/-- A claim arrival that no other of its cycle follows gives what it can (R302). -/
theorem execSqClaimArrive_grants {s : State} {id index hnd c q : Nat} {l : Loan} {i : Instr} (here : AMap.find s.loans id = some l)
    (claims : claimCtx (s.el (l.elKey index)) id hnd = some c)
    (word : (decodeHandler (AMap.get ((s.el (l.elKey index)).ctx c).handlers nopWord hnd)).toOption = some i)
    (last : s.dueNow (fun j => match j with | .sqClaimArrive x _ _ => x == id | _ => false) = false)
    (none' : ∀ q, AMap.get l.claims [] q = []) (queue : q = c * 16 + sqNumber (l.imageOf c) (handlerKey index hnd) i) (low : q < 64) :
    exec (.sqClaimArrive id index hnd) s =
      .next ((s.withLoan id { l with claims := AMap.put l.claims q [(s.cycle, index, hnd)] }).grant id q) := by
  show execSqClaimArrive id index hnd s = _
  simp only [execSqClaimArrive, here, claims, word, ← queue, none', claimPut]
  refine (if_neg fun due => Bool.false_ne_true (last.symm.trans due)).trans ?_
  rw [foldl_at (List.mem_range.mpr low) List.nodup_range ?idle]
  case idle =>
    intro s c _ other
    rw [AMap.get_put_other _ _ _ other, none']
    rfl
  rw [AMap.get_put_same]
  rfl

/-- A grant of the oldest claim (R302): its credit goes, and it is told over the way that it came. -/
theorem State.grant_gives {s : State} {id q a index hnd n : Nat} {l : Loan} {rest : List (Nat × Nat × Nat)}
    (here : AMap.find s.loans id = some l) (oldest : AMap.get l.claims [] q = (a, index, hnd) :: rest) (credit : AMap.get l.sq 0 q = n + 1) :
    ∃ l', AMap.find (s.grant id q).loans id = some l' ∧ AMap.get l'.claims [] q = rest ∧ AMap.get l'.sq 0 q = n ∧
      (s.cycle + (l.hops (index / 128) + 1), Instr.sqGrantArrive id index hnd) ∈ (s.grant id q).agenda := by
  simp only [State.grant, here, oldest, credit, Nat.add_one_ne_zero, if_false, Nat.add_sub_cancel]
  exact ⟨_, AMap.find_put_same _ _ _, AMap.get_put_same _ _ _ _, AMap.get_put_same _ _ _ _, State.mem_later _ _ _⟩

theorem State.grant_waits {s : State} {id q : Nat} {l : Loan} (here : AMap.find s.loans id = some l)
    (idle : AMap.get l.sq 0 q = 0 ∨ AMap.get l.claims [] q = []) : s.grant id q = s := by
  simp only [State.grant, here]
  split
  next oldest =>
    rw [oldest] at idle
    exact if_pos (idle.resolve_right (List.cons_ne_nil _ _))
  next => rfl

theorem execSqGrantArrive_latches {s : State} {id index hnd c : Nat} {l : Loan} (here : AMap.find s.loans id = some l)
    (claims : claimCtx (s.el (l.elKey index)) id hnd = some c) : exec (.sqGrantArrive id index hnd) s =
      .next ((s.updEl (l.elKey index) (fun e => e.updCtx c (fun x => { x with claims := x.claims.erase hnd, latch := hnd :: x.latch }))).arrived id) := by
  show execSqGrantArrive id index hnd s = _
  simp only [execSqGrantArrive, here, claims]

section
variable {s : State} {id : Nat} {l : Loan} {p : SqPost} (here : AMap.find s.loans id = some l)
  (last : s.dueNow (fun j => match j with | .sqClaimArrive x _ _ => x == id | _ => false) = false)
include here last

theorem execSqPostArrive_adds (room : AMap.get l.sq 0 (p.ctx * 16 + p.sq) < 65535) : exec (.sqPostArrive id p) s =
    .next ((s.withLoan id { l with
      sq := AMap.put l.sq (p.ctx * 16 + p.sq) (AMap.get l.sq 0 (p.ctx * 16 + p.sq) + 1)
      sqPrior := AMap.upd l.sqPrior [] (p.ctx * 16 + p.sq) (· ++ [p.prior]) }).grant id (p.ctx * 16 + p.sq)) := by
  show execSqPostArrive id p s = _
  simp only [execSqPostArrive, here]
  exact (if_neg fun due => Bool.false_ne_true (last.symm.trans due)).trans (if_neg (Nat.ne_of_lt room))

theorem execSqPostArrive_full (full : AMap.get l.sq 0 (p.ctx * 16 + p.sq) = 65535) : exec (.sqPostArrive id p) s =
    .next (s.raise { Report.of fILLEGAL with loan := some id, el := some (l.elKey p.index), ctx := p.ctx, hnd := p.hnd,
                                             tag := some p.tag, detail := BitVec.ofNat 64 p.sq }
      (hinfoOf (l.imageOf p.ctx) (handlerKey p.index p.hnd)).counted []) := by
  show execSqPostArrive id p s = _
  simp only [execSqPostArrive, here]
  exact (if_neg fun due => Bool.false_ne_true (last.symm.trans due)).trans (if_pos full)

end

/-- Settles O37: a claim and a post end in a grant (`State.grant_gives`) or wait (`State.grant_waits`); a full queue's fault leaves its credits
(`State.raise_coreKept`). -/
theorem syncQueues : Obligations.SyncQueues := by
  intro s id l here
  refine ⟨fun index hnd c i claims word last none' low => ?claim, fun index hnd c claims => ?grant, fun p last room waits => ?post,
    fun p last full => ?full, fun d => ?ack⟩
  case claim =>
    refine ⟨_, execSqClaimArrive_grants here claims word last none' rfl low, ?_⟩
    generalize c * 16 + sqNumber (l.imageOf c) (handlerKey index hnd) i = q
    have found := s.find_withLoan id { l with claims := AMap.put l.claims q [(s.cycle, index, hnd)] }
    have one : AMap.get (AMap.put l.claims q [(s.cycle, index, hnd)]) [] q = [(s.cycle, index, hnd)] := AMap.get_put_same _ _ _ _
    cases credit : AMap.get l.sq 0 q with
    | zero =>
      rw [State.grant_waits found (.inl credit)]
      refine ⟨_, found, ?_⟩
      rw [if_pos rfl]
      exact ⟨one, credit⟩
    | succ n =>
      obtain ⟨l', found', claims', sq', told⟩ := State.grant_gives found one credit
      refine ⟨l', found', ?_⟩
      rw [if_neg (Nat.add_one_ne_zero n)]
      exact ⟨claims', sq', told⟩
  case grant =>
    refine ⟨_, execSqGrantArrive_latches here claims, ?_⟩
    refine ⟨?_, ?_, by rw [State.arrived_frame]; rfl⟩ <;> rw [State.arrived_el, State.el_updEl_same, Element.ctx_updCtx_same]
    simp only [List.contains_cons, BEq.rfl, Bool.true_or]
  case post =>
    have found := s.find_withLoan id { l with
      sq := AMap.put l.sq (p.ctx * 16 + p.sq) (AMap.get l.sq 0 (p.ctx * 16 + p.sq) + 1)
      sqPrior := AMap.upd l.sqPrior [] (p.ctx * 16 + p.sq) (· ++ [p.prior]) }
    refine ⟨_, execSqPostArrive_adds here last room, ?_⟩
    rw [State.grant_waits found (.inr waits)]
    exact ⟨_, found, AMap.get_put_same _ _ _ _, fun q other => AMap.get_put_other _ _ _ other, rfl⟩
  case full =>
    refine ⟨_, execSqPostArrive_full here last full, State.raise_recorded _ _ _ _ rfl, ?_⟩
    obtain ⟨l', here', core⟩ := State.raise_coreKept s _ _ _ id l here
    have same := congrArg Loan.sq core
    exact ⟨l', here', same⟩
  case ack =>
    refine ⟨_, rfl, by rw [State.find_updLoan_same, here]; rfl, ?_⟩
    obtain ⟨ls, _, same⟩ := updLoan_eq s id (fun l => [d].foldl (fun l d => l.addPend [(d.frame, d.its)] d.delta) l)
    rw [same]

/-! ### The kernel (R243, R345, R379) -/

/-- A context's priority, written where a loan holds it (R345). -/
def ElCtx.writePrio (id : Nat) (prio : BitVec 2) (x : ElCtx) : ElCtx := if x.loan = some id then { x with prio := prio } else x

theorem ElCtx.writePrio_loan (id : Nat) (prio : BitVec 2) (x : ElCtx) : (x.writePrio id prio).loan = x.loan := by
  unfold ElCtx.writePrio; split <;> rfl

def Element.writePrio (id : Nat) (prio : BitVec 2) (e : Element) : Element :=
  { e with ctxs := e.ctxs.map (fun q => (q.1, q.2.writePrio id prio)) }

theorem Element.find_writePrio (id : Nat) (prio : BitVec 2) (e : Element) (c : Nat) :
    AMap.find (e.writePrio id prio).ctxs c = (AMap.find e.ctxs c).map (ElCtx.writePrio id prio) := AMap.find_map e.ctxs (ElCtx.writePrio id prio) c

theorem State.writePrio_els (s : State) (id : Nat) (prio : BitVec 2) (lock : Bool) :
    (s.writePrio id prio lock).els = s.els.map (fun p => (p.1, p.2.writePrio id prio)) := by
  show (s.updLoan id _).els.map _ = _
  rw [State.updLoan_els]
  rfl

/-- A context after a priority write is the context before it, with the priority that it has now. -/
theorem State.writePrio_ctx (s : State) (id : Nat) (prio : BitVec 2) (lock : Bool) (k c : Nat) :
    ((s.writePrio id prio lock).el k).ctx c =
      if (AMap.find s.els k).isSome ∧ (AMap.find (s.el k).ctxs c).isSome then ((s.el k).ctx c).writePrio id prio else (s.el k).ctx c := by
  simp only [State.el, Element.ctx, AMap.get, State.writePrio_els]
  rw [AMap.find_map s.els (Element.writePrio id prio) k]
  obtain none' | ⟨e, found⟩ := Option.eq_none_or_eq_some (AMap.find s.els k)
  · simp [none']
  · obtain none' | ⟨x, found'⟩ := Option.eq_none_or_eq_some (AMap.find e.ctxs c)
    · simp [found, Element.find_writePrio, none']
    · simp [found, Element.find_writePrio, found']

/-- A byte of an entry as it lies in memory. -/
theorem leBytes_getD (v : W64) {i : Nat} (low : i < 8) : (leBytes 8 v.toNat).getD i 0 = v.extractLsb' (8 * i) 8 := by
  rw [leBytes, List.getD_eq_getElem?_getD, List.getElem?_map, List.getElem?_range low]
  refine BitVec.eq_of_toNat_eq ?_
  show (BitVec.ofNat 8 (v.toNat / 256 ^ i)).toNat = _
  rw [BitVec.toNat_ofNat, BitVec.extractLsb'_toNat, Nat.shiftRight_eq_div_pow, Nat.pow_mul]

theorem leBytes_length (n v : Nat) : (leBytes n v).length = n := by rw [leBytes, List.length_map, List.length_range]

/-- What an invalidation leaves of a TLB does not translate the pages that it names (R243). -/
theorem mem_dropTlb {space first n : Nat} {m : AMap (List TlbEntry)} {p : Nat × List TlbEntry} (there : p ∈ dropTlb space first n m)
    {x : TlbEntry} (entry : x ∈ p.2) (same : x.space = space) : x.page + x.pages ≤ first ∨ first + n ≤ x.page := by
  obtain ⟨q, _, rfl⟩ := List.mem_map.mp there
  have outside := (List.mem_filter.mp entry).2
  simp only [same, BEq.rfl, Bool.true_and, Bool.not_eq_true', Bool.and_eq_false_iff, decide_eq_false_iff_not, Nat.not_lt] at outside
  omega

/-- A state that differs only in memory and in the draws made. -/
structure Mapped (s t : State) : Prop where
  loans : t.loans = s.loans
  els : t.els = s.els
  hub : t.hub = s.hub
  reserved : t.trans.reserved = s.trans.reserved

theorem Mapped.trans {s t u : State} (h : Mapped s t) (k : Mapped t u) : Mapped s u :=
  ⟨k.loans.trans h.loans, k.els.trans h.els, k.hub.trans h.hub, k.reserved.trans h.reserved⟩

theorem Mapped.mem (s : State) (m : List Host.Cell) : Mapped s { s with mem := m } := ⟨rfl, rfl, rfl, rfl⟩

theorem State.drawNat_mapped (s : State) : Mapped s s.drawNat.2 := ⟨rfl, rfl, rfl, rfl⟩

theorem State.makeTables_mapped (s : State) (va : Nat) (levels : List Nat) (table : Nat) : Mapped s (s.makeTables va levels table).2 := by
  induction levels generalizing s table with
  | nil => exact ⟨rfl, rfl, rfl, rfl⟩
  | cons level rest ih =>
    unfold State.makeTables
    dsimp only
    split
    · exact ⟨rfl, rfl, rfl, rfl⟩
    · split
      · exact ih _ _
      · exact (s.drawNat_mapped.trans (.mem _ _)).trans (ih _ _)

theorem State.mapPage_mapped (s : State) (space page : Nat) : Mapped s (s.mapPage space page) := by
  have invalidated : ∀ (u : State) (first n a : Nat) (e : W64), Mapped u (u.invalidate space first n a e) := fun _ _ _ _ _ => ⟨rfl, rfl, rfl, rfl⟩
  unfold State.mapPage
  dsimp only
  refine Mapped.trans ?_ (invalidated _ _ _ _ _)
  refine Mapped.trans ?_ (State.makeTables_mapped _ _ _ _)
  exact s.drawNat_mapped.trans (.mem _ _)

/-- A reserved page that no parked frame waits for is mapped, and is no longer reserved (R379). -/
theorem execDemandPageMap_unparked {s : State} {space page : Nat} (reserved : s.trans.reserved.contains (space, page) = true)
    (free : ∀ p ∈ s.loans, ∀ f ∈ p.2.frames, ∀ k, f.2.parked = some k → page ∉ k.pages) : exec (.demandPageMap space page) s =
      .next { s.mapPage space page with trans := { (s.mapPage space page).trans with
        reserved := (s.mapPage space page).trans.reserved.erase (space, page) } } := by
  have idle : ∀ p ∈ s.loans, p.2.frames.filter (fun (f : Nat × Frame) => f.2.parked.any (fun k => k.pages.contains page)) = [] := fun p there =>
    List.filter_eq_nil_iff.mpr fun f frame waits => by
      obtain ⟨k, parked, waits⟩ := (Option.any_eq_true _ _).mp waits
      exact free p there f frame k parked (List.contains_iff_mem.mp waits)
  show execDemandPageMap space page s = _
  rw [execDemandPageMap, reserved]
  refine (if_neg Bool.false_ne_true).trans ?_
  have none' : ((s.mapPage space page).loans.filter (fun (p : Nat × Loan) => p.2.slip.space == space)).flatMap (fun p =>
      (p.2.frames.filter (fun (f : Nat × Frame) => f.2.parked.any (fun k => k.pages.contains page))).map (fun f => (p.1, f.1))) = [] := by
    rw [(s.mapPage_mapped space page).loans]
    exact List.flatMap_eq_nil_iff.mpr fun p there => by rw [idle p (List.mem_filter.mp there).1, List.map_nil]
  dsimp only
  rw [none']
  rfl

--------

Each line of the listing that contains the word "extractLsb" must be copied.

WRITTEN ANSWER:
theorem leBytes_getD (v : W64) {i : Nat} (low : i < 8) : (leBytes 8 v.toNat).getD i 0 = v.extractLsb' (8 * i) 8 := by
  rw [BitVec.toNat_ofNat, BitVec.extractLsb'_toNat, Nat.shiftRight_eq_div_pow, Nat.pow_mul]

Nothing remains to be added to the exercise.